◆ WORK TO COMPLETE
Needed from the data below: all lines that contain the word "queue".

(DATA PROVIDED begins)

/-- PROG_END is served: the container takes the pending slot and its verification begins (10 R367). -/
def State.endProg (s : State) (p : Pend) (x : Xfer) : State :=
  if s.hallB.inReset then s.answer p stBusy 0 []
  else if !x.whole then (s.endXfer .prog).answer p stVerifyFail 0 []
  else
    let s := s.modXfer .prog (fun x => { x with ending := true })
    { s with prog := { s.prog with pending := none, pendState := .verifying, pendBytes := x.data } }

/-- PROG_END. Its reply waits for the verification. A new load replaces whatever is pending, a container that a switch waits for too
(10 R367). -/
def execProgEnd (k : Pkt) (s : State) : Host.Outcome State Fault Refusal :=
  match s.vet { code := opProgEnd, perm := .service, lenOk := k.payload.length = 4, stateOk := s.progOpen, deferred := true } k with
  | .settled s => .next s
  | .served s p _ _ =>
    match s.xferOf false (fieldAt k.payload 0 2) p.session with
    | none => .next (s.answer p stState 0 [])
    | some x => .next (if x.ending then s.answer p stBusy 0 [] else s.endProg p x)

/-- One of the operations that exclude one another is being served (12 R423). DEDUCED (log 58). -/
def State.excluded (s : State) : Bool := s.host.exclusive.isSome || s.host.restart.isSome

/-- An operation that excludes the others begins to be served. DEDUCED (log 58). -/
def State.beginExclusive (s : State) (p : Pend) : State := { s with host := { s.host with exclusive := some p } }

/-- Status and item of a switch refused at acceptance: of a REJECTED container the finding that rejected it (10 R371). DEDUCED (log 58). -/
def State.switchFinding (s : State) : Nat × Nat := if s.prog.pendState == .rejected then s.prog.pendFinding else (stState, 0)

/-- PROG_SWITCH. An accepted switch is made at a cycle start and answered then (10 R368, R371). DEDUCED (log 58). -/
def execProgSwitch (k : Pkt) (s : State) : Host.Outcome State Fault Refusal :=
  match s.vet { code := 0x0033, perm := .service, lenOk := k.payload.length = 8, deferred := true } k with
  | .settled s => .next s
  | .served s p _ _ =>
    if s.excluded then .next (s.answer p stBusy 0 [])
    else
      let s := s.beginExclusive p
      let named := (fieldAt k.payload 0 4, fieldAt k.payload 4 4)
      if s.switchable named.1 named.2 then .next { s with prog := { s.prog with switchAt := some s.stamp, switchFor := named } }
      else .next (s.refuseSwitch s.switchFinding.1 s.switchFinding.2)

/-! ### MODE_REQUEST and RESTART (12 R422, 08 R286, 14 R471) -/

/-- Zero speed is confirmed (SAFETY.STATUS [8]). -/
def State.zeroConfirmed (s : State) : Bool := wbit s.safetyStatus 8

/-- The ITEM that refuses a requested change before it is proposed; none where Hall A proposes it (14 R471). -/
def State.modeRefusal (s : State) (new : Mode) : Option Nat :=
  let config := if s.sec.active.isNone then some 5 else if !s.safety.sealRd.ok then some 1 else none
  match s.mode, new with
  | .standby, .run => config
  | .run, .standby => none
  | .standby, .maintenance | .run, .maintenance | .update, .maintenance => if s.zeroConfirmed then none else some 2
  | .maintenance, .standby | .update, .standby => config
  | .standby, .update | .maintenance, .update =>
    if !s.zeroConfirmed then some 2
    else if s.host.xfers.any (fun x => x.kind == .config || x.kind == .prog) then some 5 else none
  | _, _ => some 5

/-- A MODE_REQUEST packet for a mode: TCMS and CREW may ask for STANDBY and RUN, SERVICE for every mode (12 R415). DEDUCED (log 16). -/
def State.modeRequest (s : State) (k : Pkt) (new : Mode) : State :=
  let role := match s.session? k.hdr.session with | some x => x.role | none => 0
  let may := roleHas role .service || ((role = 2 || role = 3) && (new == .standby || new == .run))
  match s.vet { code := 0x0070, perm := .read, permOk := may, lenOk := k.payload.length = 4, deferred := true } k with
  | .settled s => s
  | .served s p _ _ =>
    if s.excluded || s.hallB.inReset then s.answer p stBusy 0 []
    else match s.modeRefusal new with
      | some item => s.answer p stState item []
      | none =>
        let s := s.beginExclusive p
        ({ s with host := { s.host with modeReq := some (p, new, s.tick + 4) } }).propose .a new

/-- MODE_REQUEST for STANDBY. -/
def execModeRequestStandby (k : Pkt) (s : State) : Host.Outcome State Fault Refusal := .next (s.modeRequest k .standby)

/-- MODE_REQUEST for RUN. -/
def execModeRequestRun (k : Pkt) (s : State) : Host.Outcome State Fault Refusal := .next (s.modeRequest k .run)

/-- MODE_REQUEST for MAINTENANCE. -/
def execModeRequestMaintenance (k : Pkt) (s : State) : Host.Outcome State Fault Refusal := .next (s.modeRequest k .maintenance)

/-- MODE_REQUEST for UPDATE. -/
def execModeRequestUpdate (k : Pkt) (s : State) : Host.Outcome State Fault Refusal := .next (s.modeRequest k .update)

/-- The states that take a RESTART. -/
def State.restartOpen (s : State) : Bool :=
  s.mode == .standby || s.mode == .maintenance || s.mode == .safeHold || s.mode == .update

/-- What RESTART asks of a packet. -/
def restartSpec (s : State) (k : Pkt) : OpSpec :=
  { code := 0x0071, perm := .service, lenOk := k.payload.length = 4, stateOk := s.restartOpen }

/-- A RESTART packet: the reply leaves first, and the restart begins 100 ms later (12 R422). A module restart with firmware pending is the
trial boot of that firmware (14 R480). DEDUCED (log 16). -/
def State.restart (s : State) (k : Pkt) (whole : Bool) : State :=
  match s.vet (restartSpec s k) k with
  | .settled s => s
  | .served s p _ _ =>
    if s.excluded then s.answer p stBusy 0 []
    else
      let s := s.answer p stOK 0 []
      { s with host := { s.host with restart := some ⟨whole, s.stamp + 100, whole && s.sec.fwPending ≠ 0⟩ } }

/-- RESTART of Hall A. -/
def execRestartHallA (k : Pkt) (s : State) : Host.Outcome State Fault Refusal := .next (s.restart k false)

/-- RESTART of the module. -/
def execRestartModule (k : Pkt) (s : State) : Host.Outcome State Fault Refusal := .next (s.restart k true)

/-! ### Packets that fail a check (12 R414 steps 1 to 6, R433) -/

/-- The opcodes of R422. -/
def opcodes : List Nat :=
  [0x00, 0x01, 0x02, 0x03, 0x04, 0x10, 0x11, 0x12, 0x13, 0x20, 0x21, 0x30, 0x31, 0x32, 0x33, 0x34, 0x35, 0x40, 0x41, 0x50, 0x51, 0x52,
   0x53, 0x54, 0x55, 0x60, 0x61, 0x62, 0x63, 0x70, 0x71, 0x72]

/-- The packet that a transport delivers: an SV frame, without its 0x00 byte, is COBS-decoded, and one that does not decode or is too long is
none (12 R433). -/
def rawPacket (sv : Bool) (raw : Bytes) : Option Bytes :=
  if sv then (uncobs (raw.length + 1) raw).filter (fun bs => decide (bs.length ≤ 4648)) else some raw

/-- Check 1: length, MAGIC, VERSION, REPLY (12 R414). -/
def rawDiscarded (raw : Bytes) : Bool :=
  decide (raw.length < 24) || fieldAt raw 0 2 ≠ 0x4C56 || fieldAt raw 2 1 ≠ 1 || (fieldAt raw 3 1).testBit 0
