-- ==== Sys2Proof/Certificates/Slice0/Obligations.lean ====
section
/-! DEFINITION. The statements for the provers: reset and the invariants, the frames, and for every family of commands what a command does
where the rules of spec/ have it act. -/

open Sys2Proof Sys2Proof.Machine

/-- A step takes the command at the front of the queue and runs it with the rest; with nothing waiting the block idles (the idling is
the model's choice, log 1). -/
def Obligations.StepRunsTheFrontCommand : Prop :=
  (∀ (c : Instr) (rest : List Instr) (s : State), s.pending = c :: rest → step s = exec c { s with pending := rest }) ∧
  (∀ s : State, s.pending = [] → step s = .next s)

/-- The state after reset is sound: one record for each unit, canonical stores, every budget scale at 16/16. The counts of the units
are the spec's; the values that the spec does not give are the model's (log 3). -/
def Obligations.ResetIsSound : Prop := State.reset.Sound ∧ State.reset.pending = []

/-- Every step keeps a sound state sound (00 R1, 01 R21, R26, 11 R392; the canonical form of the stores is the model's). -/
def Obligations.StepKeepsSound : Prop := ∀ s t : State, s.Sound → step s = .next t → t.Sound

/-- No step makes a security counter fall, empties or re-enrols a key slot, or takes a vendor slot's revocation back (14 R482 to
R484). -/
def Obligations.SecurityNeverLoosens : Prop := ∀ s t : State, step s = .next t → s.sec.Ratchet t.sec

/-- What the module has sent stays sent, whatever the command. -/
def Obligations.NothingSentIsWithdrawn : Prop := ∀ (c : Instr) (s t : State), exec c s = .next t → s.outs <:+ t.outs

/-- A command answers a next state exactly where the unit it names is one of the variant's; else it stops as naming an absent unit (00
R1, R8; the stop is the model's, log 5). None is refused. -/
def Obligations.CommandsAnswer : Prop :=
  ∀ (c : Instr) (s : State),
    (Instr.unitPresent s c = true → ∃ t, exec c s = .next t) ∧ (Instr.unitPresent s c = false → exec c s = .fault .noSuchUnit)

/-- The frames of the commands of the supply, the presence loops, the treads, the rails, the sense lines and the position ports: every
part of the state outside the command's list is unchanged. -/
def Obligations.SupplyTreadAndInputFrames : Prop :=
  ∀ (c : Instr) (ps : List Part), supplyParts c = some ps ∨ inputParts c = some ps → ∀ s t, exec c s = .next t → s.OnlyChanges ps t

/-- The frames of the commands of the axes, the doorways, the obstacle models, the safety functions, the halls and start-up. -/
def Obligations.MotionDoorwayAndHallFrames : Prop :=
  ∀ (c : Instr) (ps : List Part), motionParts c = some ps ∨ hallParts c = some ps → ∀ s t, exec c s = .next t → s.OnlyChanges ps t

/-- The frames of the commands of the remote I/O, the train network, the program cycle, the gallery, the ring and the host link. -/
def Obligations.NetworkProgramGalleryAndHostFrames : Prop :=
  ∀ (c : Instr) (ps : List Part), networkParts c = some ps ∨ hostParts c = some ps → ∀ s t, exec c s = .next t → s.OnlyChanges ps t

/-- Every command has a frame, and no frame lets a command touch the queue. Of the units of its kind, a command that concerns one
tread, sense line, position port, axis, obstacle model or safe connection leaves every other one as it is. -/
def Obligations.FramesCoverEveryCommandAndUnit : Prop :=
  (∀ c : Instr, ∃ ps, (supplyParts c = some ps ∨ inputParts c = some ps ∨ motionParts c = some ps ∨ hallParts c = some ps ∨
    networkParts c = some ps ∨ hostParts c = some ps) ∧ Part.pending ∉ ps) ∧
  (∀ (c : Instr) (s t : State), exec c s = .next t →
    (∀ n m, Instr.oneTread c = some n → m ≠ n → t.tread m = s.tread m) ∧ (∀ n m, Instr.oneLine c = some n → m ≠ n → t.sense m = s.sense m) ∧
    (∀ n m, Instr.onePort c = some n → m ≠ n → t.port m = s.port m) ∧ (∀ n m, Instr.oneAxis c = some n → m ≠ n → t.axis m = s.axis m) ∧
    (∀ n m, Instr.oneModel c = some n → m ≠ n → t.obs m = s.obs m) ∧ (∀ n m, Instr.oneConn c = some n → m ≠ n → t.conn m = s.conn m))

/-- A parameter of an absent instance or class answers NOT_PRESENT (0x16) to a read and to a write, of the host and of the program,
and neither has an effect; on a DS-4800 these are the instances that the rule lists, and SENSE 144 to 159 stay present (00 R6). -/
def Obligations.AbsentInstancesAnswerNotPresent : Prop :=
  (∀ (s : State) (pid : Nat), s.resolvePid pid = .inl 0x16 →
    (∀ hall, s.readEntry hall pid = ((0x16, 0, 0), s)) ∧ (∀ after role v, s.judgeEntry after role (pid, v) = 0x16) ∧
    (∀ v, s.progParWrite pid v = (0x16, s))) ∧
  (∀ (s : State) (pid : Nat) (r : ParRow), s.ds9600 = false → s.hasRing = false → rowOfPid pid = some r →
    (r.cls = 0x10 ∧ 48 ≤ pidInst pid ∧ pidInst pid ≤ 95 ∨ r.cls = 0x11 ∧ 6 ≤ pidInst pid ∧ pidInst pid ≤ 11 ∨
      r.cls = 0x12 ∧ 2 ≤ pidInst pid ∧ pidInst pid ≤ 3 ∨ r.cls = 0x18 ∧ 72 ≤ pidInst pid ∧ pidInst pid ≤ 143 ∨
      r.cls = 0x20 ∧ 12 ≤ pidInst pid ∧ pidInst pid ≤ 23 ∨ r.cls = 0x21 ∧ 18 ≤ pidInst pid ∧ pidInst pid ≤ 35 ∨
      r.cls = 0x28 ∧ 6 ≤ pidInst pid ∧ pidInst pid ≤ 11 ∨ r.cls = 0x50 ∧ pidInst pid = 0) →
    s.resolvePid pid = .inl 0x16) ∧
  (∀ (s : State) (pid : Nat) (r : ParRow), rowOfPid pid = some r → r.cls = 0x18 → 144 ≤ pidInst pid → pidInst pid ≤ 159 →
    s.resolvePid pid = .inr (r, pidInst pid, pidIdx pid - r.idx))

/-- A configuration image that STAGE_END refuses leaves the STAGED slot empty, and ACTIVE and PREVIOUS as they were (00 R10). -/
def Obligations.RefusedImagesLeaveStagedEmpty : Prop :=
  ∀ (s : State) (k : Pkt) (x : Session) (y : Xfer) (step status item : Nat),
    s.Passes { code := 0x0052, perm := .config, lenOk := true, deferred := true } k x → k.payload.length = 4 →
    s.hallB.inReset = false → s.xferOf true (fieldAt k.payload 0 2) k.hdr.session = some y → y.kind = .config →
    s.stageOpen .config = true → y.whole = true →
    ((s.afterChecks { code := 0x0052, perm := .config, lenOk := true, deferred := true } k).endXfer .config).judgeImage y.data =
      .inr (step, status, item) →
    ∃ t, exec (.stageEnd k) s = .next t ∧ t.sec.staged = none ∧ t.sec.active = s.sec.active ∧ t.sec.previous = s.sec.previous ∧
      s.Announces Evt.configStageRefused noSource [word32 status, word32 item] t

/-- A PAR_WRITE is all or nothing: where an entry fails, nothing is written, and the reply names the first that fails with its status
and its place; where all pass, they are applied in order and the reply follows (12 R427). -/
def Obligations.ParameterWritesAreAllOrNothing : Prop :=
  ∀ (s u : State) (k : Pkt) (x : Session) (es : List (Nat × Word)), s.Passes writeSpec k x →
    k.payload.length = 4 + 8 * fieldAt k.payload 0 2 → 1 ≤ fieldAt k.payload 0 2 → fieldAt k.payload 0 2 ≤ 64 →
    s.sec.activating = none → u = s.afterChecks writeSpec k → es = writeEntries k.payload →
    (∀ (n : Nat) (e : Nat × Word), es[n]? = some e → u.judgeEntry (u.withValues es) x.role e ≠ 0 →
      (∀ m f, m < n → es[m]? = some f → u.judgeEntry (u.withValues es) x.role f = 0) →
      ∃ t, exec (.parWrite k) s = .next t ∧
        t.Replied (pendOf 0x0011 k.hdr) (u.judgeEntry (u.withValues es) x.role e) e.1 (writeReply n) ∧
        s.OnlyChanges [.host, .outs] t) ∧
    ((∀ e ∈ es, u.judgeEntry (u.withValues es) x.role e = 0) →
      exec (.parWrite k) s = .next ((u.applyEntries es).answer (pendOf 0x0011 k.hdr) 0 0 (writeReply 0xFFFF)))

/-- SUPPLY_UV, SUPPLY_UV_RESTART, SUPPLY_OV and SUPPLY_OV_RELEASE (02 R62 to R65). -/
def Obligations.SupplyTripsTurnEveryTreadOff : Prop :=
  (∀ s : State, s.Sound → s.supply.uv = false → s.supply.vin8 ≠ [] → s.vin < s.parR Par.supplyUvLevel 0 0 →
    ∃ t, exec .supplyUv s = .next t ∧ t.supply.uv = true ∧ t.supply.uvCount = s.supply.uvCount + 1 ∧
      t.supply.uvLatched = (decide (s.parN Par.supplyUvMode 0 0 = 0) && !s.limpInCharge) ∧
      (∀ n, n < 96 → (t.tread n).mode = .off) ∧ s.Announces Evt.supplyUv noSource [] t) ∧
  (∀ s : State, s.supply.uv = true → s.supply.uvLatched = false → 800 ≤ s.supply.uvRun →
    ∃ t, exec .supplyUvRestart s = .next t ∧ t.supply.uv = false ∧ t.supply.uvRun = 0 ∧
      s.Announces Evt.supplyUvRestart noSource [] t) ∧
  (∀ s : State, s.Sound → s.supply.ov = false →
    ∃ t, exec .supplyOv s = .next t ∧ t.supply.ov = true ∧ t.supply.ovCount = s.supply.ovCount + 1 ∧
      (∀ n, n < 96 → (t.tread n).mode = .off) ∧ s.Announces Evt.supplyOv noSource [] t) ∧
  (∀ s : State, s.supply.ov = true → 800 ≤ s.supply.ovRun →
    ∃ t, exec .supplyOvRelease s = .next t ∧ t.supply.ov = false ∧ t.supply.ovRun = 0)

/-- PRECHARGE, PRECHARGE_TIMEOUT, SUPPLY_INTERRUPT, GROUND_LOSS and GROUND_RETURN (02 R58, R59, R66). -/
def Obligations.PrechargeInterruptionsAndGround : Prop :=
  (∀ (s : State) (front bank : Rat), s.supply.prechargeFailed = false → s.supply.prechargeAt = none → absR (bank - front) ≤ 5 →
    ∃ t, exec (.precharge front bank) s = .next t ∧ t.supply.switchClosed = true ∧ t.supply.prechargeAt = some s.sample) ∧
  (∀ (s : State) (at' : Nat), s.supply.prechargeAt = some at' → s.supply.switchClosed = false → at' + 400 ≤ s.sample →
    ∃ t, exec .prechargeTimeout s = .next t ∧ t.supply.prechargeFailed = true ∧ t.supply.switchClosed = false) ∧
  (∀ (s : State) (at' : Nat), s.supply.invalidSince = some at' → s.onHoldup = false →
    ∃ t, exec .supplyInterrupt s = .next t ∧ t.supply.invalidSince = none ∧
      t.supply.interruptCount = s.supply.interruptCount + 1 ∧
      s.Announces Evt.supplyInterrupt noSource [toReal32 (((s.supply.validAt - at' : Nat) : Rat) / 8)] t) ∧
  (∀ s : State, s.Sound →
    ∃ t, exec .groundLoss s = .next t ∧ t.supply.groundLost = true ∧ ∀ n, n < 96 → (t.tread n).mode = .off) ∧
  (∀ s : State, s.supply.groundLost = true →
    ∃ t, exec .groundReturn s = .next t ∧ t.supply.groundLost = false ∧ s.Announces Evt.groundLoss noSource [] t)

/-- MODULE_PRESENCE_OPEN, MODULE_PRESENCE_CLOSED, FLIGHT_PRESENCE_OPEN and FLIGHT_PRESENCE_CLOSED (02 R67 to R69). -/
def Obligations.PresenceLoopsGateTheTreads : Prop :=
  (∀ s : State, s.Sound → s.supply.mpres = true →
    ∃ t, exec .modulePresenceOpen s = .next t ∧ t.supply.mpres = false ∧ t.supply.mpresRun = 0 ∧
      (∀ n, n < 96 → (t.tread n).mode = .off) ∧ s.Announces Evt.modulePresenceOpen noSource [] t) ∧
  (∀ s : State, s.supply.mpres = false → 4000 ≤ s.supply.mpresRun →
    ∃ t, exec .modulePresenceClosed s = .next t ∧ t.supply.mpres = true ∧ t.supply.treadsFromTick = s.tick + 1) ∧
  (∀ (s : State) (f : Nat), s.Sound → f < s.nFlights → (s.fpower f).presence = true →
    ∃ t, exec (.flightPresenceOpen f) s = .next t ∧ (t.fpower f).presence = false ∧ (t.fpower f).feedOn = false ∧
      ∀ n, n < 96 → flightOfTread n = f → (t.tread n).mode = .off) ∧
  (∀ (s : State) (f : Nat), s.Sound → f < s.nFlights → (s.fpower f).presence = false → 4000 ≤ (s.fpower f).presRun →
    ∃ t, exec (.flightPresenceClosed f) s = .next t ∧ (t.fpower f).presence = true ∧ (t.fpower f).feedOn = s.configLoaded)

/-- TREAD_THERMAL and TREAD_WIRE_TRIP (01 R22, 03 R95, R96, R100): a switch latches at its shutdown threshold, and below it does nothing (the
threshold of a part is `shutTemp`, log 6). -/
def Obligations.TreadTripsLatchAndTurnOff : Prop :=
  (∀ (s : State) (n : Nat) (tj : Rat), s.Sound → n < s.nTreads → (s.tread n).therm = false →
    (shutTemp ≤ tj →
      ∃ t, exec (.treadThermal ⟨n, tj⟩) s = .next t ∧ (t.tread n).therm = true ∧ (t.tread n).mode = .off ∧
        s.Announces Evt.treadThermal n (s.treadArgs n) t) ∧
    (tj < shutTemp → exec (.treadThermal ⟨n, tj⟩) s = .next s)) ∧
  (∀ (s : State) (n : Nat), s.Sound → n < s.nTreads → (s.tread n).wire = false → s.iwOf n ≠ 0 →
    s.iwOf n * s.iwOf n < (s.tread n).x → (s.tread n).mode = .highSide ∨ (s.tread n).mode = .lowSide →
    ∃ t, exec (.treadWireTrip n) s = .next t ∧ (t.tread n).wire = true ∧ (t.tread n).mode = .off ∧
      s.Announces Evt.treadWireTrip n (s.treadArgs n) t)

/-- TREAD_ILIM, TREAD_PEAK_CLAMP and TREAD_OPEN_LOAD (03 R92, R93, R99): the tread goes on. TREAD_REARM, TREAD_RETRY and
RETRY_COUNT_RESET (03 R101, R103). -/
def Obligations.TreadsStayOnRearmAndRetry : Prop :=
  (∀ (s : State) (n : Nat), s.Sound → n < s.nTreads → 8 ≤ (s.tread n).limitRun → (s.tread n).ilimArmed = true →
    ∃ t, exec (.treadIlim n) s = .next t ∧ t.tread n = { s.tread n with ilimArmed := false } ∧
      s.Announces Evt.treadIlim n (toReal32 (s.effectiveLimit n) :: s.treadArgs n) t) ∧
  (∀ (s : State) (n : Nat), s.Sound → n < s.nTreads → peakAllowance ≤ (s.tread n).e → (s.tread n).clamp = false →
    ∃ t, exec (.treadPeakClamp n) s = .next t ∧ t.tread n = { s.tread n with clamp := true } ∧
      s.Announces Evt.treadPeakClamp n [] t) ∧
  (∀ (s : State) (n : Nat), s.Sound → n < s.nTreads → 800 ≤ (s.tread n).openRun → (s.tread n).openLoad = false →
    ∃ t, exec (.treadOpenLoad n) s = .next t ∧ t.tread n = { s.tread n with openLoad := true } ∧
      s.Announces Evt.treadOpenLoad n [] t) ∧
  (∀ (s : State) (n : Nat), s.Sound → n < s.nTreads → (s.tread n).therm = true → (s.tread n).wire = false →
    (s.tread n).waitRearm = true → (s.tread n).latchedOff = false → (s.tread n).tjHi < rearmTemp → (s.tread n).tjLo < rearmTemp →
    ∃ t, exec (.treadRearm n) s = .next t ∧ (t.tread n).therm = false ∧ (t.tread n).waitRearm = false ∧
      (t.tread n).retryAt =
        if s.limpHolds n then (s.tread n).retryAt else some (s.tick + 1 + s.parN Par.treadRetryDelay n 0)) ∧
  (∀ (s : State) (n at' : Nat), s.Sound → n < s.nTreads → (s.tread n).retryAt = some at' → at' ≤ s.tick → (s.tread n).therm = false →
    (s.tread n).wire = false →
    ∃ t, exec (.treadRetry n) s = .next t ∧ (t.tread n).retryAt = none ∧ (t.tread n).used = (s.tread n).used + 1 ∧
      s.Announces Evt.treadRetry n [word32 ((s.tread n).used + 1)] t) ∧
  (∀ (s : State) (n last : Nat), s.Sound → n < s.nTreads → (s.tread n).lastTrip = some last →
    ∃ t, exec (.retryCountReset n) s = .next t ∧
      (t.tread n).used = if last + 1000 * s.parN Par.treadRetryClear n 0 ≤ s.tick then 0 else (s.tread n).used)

(DATA PROVIDED ends)

◆ OUTPUT OF THE TASK
/-- A step takes the command at the front of the queue and runs it with the rest; with nothing waiting the block idles (the idling is
/-- Every command has a frame, and no frame lets a command touch the queue. Of the units of its kind, a command that concerns one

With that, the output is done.